━━ DATA PROVIDED ━━
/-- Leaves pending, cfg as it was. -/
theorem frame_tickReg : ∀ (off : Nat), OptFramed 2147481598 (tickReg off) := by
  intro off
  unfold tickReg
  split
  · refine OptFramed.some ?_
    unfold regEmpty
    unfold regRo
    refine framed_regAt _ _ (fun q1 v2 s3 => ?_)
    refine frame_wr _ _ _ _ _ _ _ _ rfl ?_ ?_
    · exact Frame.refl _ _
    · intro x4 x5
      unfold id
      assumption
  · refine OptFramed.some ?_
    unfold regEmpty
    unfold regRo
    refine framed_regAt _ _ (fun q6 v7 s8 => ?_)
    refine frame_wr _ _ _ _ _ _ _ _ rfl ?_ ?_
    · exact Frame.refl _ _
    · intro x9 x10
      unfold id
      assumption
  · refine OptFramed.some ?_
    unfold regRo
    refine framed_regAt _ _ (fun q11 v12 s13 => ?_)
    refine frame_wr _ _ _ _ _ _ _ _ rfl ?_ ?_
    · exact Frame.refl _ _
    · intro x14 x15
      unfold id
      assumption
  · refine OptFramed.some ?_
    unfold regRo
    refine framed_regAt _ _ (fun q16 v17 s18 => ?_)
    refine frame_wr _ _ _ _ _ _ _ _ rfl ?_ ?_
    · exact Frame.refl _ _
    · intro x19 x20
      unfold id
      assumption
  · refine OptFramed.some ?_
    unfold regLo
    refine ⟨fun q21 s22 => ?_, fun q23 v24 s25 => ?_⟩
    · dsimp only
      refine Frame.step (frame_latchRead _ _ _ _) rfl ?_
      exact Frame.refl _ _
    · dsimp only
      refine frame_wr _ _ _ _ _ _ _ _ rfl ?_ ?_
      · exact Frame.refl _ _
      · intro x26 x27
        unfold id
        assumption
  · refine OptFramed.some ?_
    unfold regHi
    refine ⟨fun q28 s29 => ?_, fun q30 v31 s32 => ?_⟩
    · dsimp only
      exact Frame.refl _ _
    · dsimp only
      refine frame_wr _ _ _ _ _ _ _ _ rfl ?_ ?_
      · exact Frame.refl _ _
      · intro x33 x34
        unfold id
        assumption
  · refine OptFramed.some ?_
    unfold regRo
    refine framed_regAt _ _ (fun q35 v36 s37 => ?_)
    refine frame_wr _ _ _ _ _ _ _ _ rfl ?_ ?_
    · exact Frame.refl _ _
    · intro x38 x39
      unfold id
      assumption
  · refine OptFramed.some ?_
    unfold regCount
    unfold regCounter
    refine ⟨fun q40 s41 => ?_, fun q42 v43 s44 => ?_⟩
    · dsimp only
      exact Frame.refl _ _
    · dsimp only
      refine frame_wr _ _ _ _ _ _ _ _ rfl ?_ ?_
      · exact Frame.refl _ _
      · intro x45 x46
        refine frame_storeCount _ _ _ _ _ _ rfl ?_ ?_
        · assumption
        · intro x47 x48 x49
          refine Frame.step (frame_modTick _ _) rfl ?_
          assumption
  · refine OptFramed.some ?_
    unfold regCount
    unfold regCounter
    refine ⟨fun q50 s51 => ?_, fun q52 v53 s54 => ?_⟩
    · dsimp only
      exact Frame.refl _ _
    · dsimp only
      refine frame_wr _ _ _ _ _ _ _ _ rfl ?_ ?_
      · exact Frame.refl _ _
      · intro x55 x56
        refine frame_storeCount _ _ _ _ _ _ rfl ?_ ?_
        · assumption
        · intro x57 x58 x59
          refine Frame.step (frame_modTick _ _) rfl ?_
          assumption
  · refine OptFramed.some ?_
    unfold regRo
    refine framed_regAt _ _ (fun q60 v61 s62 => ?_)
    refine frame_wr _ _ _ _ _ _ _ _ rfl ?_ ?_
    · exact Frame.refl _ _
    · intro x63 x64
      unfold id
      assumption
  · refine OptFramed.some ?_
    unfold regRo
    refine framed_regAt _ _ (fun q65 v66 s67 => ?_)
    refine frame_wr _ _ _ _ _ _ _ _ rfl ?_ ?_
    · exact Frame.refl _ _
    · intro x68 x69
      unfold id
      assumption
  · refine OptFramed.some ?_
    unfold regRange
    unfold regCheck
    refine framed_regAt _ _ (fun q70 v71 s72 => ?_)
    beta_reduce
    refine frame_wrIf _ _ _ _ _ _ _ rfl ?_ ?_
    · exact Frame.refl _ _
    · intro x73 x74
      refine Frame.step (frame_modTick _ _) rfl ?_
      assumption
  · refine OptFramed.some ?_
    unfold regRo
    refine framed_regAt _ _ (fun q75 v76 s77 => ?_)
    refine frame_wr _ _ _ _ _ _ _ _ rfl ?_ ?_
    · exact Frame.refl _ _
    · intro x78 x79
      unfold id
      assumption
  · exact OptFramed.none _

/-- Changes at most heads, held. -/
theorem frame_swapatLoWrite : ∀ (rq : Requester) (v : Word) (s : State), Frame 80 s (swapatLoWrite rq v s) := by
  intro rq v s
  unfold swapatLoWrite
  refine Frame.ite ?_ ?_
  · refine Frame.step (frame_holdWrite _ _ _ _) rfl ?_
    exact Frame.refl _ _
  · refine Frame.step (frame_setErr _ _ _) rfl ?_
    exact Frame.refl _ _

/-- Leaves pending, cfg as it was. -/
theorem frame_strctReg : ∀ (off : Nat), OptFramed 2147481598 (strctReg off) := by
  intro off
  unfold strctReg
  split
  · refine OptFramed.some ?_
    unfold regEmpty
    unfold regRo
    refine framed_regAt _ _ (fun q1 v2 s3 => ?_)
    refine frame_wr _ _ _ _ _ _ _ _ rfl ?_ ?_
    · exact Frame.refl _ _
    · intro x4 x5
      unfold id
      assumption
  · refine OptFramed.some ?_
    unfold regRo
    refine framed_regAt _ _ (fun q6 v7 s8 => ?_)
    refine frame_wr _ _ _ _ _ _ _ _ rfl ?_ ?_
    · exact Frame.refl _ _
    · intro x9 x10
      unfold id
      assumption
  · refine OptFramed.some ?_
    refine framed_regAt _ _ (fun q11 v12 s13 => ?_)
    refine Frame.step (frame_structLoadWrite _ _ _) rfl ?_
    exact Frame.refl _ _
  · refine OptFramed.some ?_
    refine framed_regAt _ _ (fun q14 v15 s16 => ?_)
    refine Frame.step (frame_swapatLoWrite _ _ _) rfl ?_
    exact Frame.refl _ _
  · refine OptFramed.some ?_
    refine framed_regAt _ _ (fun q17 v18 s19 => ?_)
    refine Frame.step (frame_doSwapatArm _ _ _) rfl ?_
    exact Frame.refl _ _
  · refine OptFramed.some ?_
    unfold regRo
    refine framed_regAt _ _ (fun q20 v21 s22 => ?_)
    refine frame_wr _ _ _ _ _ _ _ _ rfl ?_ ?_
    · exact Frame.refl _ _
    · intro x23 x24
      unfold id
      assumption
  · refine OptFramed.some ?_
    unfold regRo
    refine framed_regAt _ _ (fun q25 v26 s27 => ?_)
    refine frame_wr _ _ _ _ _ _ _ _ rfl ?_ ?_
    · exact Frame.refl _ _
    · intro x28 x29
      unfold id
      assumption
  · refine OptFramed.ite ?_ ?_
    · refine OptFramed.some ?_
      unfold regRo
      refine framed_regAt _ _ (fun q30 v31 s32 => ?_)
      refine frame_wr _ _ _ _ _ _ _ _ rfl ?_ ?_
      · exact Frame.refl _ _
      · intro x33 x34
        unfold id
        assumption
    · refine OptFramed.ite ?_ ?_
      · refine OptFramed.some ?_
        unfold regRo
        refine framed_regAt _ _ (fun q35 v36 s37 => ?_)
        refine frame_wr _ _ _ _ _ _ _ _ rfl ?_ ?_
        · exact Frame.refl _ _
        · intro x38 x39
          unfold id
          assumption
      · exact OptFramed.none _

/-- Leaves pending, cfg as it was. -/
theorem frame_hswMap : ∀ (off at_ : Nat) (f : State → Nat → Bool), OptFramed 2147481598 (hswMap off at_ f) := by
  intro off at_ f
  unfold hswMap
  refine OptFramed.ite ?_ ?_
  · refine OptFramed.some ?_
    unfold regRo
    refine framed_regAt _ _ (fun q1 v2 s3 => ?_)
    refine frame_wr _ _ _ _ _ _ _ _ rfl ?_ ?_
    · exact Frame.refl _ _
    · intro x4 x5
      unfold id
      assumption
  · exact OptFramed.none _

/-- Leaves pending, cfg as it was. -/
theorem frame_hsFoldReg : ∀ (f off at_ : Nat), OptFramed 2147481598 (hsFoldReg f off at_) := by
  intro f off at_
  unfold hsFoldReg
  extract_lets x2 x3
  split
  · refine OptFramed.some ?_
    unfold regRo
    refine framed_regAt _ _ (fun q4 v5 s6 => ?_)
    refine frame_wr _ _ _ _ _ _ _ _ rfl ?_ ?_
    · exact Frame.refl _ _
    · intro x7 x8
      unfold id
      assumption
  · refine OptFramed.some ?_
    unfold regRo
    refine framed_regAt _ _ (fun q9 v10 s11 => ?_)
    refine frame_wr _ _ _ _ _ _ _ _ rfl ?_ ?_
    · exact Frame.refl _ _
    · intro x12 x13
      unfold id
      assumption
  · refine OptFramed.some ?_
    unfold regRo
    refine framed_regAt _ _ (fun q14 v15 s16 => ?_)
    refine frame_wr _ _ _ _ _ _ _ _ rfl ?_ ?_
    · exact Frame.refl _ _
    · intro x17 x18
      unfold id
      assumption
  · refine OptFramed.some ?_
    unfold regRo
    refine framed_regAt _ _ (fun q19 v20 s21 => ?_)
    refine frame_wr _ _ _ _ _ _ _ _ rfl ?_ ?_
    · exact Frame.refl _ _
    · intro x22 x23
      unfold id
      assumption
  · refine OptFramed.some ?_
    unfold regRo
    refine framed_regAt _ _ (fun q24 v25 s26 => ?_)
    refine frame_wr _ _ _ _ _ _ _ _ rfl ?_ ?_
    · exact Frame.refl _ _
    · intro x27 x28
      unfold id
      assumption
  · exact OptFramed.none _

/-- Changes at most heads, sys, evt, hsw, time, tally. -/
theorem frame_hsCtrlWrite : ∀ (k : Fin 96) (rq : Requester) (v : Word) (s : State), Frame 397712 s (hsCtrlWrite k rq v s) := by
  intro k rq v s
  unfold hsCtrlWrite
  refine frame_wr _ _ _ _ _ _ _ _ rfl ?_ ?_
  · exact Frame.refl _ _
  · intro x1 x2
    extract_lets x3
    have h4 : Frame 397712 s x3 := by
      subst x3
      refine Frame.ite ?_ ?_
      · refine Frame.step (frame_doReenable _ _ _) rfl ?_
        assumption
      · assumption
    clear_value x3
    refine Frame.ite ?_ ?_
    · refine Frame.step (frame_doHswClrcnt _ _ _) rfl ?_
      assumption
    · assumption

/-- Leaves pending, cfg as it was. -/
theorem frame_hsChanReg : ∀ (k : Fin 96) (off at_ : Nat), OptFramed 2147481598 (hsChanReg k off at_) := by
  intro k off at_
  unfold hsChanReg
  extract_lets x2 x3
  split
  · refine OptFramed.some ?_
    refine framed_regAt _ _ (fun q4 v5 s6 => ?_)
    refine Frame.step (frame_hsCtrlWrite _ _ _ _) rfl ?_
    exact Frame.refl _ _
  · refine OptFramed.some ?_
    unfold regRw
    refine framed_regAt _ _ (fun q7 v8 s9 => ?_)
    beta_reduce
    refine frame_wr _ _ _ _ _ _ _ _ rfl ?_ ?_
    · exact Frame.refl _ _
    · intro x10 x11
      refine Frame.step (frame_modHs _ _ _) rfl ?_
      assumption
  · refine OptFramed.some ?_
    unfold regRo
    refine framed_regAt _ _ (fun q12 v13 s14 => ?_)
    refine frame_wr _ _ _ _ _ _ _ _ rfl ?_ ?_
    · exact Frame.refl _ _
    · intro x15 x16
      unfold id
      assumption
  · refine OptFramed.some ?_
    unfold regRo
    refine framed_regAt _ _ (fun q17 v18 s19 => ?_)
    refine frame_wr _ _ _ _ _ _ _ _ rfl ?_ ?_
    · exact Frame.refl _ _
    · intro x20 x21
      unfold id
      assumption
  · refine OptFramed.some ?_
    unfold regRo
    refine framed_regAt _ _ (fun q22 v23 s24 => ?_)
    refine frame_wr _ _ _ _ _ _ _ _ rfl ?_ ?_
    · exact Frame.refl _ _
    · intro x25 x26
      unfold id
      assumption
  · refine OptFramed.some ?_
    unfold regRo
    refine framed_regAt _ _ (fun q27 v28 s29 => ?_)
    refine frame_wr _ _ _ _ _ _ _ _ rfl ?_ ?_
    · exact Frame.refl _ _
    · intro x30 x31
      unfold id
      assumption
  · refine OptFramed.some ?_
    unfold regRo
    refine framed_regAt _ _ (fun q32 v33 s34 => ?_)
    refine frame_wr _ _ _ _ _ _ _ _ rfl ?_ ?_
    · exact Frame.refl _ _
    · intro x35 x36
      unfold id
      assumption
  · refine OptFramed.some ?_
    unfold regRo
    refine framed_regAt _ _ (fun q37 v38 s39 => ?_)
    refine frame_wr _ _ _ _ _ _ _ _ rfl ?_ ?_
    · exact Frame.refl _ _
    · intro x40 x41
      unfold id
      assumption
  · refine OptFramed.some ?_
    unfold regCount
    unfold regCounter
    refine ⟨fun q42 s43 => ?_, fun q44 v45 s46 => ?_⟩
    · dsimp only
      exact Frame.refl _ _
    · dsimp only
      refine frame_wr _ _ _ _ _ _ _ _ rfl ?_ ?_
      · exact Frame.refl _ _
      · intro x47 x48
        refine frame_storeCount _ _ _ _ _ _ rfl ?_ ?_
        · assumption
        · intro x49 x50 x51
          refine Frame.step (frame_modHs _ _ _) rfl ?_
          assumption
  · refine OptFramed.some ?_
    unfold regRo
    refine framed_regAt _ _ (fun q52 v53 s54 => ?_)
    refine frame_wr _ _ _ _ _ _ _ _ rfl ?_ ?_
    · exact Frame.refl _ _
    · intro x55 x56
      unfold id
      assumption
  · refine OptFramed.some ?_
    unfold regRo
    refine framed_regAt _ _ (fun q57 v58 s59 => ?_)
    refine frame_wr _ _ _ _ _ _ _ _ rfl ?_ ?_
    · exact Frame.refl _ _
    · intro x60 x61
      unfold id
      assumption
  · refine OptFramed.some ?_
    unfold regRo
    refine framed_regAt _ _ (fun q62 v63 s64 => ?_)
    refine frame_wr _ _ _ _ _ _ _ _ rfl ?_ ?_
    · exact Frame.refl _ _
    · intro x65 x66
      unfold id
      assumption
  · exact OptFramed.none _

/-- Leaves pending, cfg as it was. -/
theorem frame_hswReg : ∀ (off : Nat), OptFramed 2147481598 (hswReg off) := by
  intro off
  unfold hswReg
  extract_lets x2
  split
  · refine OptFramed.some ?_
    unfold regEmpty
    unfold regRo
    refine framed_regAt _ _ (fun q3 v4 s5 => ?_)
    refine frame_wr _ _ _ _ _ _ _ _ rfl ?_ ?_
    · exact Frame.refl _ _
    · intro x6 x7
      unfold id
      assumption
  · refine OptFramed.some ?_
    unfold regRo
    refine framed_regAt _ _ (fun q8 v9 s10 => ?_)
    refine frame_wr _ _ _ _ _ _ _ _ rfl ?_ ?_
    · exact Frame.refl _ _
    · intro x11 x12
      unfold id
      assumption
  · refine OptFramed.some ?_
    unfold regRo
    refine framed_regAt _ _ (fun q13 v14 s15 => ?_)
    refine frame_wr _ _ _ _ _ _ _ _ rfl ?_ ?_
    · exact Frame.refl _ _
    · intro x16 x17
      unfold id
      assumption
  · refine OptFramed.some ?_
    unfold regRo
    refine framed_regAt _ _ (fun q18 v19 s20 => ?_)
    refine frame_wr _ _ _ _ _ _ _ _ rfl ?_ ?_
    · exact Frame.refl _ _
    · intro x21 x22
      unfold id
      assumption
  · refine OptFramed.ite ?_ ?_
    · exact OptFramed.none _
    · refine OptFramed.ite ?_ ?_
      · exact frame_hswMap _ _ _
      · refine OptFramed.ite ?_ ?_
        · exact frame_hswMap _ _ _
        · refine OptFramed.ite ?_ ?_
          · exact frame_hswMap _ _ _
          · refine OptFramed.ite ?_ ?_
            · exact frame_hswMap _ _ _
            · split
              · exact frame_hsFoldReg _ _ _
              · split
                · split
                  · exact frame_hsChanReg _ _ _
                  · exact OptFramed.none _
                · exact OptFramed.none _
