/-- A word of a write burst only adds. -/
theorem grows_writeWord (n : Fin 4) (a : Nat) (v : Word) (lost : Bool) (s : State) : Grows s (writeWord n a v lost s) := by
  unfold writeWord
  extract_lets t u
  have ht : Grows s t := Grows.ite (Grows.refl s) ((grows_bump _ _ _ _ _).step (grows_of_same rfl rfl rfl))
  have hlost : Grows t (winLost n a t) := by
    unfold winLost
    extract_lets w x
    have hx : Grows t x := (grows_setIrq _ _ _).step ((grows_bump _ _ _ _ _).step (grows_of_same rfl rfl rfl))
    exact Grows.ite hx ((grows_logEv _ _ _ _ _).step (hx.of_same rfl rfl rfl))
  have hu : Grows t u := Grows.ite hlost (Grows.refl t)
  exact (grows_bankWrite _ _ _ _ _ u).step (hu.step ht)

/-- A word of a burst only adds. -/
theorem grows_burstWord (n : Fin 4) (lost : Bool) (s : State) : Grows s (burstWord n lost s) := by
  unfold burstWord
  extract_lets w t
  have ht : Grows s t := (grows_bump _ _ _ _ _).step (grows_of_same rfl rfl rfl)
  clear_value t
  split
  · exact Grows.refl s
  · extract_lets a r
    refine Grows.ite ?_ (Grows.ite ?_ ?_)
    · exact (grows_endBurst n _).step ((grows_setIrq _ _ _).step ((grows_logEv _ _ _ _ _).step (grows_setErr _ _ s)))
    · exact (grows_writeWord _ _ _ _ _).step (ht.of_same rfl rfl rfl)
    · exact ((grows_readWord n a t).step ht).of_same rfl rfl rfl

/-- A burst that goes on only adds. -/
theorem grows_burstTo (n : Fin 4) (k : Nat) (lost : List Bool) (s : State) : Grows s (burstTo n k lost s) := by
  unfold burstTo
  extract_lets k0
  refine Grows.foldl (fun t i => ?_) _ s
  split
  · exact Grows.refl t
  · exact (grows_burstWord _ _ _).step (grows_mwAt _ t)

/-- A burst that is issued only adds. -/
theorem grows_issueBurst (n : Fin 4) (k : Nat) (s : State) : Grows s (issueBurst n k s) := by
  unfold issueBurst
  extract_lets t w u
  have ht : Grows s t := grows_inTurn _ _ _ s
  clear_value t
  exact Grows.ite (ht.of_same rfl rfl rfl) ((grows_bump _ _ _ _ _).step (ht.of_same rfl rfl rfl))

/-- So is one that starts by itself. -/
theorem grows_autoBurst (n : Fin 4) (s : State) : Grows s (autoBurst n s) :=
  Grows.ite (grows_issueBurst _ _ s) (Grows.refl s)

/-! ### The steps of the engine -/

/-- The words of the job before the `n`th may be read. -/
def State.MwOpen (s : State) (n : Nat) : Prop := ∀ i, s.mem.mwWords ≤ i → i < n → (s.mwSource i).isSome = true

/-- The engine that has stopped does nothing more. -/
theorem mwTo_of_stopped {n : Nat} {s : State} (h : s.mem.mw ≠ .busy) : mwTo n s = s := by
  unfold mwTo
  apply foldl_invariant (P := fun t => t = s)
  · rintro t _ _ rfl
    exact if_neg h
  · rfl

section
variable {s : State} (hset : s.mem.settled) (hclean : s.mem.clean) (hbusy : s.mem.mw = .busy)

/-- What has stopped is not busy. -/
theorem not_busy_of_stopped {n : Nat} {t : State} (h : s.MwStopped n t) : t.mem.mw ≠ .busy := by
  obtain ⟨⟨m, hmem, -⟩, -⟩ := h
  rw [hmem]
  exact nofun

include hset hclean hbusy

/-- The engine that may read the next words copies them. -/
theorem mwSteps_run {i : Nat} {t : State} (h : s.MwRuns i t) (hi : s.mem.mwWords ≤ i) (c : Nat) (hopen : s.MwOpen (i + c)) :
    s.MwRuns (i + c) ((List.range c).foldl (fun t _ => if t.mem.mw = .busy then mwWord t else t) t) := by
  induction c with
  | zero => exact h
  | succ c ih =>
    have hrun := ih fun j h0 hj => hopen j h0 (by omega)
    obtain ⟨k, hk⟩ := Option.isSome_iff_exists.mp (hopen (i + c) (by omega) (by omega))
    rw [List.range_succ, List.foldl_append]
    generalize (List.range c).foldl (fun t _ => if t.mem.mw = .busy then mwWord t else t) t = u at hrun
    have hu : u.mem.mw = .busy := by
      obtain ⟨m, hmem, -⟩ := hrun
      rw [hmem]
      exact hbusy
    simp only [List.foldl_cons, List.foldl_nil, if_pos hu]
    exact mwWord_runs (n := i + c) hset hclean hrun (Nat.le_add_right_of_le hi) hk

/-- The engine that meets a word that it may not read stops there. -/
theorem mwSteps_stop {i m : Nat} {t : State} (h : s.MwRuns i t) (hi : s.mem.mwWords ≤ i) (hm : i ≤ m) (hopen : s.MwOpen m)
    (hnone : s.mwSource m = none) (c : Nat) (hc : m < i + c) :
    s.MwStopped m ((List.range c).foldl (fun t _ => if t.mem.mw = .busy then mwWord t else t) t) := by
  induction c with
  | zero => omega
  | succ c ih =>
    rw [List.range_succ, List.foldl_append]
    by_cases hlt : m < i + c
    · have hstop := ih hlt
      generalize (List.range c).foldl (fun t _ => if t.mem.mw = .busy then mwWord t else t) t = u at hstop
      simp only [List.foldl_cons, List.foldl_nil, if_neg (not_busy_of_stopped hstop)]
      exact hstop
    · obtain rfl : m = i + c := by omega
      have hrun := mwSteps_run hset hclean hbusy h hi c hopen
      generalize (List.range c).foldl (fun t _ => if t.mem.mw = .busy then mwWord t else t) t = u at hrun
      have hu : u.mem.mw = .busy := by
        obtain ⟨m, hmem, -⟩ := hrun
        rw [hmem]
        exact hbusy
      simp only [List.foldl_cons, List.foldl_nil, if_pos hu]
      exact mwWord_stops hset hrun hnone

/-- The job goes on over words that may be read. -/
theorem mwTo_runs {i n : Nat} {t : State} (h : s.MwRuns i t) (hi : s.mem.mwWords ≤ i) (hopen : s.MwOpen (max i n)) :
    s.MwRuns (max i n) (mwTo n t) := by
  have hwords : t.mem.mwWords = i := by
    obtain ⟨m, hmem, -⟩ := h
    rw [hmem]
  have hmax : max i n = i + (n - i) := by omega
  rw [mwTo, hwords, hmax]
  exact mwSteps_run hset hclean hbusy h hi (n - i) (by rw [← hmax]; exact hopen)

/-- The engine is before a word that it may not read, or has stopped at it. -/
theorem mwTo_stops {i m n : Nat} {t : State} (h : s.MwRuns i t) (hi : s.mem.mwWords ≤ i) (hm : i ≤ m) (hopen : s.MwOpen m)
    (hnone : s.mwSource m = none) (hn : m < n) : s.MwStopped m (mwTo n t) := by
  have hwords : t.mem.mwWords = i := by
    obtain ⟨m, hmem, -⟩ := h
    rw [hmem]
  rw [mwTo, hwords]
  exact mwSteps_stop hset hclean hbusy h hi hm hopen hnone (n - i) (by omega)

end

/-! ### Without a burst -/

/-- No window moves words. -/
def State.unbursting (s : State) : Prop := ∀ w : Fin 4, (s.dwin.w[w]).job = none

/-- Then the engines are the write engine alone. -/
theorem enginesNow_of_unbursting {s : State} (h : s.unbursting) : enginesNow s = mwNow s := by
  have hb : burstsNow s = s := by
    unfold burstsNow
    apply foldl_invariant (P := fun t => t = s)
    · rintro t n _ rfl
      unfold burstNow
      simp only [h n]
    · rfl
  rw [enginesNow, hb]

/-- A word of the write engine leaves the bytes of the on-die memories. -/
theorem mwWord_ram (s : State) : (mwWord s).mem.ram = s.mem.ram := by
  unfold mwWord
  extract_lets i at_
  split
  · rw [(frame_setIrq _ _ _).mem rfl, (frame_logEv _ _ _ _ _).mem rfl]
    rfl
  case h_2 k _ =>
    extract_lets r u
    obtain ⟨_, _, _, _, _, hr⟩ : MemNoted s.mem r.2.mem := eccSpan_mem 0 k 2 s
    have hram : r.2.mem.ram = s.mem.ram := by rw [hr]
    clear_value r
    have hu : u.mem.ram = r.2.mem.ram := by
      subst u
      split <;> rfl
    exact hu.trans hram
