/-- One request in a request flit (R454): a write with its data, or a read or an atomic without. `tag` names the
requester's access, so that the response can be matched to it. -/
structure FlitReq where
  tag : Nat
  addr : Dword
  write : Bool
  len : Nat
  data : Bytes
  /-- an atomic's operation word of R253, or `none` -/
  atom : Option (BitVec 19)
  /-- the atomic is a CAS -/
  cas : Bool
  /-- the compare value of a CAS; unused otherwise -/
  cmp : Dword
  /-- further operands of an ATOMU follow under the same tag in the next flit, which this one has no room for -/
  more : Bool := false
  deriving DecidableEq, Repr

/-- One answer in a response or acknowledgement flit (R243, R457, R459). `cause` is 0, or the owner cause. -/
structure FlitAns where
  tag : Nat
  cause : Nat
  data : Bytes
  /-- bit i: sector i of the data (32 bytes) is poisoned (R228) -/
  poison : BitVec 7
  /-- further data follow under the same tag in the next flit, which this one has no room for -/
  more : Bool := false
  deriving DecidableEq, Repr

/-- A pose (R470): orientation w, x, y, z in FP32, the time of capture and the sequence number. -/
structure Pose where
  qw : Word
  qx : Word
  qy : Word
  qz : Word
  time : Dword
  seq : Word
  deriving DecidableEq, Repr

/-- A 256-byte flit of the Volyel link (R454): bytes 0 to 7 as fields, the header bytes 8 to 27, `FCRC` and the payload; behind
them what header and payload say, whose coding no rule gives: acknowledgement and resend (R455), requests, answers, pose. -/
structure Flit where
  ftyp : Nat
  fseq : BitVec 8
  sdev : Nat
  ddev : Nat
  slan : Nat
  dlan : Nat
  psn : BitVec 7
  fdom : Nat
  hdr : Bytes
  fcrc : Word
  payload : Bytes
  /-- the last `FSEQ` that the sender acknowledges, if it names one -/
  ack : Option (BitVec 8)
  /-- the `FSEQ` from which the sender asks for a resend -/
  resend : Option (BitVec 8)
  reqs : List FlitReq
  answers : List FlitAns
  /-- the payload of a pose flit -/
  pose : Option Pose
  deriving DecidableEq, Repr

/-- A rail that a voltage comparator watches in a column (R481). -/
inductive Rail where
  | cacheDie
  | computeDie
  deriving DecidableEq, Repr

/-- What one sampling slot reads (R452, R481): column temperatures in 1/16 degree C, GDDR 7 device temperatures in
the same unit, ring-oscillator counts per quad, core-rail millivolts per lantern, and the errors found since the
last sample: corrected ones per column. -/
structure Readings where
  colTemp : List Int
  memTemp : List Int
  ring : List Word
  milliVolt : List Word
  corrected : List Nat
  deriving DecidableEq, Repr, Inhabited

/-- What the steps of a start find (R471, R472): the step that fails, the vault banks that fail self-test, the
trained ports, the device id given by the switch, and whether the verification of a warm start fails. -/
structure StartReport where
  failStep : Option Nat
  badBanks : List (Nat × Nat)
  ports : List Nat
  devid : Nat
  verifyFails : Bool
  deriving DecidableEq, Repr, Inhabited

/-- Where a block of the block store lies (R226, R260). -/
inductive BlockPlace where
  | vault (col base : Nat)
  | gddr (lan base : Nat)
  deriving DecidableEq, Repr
━━━
• _ABOUT THIS EXERCISE_:
Please copy, without any change, the lines of the material from the first through the one containing "refine ⟨fun q28". Write nothing else.

• _OUTPUT_:
/-- Leaves pending, cfg as it was. -/
theorem frame_tickReg : ∀ (off : Nat), OptFramed 2147481598 (tickReg off) := by
  intro off
  unfold tickReg
  split
  · refine OptFramed.some ?_
    unfold regEmpty
    unfold regRo
    refine framed_regAt _ _ (fun q1 v2 s3 => ?_)
    refine frame_wr _ _ _ _ _ _ _ _ rfl ?_ ?_
    · exact Frame.refl _ _
    · intro x4 x5
      unfold id
      assumption
  · refine OptFramed.some ?_
    unfold regEmpty
    unfold regRo
    refine framed_regAt _ _ (fun q6 v7 s8 => ?_)
    refine frame_wr _ _ _ _ _ _ _ _ rfl ?_ ?_
    · exact Frame.refl _ _
    · intro x9 x10
      unfold id
      assumption
  · refine OptFramed.some ?_
    unfold regRo
    refine framed_regAt _ _ (fun q11 v12 s13 => ?_)
    refine frame_wr _ _ _ _ _ _ _ _ rfl ?_ ?_
    · exact Frame.refl _ _
    · intro x14 x15
      unfold id
      assumption
  · refine OptFramed.some ?_
    unfold regRo
    refine framed_regAt _ _ (fun q16 v17 s18 => ?_)
    refine frame_wr _ _ _ _ _ _ _ _ rfl ?_ ?_
    · exact Frame.refl _ _
    · intro x19 x20
      unfold id
      assumption
  · refine OptFramed.some ?_
    unfold regLo
    refine ⟨fun q21 s22 => ?_, fun q23 v24 s25 => ?_⟩
    · dsimp only
      refine Frame.step (frame_latchRead _ _ _ _) rfl ?_
      exact Frame.refl _ _
    · dsimp only
      refine frame_wr _ _ _ _ _ _ _ _ rfl ?_ ?_
      · exact Frame.refl _ _
      · intro x26 x27
        unfold id
        assumption
  · refine OptFramed.some ?_
    unfold regHi
    refine ⟨fun q28 s29 => ?_, fun q30 v31 s32 => ?_⟩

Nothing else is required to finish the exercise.